Al ver el asombro de su amiga, trató de explayarse sobre el tema diciendo, soy hija, amiga, madre, quizás algún día abuela, y yo me preguntó ahora, ¿verdaderamente quién soy?, siento que puedo ser más que eso, pero no puedo encontrar la respuesta, y tratando de encontrarla me situé en un plano en el que yo era la única protagonista, con una identidad que no dependía de terceros, pero llegó un momento en el que eso se me hizo imposible, es por ello que volví y acá estoy, simplemente preguntándome ¿qué nombre llevará mi tumba?, porque está visto que lo que soy es lo que los otros dicen de mí.
Martina no pudo soportar este planteo y sin darle más vueltas al asunto la mandó al psicólogo.

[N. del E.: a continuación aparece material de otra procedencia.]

/-- What a message that must wait tells the holders of its line. -/
def announceMsg (s : State) (m : FabMsg) : State :=
  match m with
  | .request _ _ _ asid user va _ => announceFar s asid user va
  | .unit _ _ _ asid user _ va _ => announceFar s asid user va
  | _ => s

/-- The relay buffer of a port has room for one more message. -/
def relayHolds (s : State) (port : Nat) (m : FabMsg) : Bool :=
  let kept := (s.port port).relay.filter fun k => msgDst k != s.dev
  decide (kept.foldl (fun n k => n + msgBytes k) (msgBytes m) ≤ relayRoom)

/-- A message delivered by a port: performed here, or kept for its next hop; one whose write must wait is kept too (R389). A relay
whose buffer is full refuses a SENDQ unit, which its sender takes back (R471). -/
def receiveMsg (s : State) (port : Nat) (m : FabMsg) : State :=
  if msgDst m ≠ s.dev then
    (match m with
     | .unit src _ id asid _ _ va _ => if relayHolds s port m then keepMsg s port m else sendBack s src asid va.toNat (.unitRefused s.dev src id asid va)
     | _ => keepMsg s port m)
  else match keptAt s m with
  | some q => keepMsg s q m
  | none => (performMsg s m).getD (keepMsg (announceMsg s m) port m)

/-- The line by which a relay chooses the next hop of a message. -/
def msgLine : FabMsg → Nat × Nat
  | .request _ _ _ asid _ va _ => (asid, va.toNat)
  | .unit _ _ _ asid _ _ va _ => (asid, va.toNat)
  | .reply _ _ _ _ _ asid va => (asid, va.toNat)
  | .lineReply _ _ _ asid va .. => (asid, va.toNat)
  | .inval _ _ asid va => (asid, va.toNat)
  | .invalAck _ _ asid va => (asid, va.toNat)
  | .unitAck _ _ _ _ _ asid va => (asid, va.toNat)
  | .reduceAck _ _ _ _ _ asid va => (asid, va.toNat)
  | .barArrive _ _ asid obj => (asid, obj.toNat)
  | .barRelease _ _ obj _ asid => (asid, obj.toNat)
  | .unitRefused _ _ _ asid va => (asid, va.toNat)
  | .reduce .. => (0, 0)

/-- A kept message performed, unless it waits or stands behind an earlier access to its line; or sent on with the relay's own choice of
path, in arrival order (R467, R468, R471). -/
def relayOn (s : State) (port n : Nat) : State :=
  match (s.port port).relay[n]? with
  | none => s
  | some m =>
    let s1 := s.modPort port fun p => { p with relay := p.relay.eraseIdx n }
    let l := msgLine m
    if msgDst m = s.dev then
      (if heldBy s m ((s.port port).relay.take n) then s else (performMsg s1 m).getD (announceMsg s m))
    else if ((s.port port).relay.take n).any fun k => msgDst k != s.dev then s
    else match sendFor s1 (msgDst m) l.1 l.2 m none with
    | some t => t
    | none =>
      match m with
      | .request src _ id asid _ va _ => sendBack s1 src asid va.toNat (.reply s.dev src id false 1 asid va)
      | .unit src _ id asid _ _ va _ => sendBack s1 src asid va.toNat (.unitAck s.dev src id false 2 asid va)
      | _ => s1

end Sys2Proof.Machine
end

Pasaron muchos años, Catalina fue abuela y como en todos los roles que había desempeñado en su vida, fue la mejor. También le llegaron los bisnietos y a pesar de que ya casi no veía, su corazón estaba lleno de toda esa ternura que fue cultivando con los años hacia aquellos a los que amaba profundamente.
Una mañana, se reunieron todas las amigas que aún quedaban vivas y decidieron visitar la tumba de Catalina que había muerto hacía un par de años, ninguna de ellas asistió al entierro ya que la familia no las pudo ubicar a tiempo. Fueron llevadas por la hija de Martina.
Al llegar vieron que estaba la enterrada al pie de un añoso árbol, tan viejo como la sumatoria de los años de las que se encontraban presente y cuya sombra la cobijaba a toda hora. Flores de distintos colores fueron puestas sobre la tumba, y con gran emoción Martina leyó lo que decía la lápida que la cubría.
Catalina, dijo en voz baja mirando a ese espacio en el que reposaba su amiga, tu tumba lleva la definición exacta de lo que fuiste en vida, tus hijos, nietos y bisnietos pusieron sobre ella “Aquí descansa el amor”, no te preocupes, ya quedaron aclaradas todas tus dudas.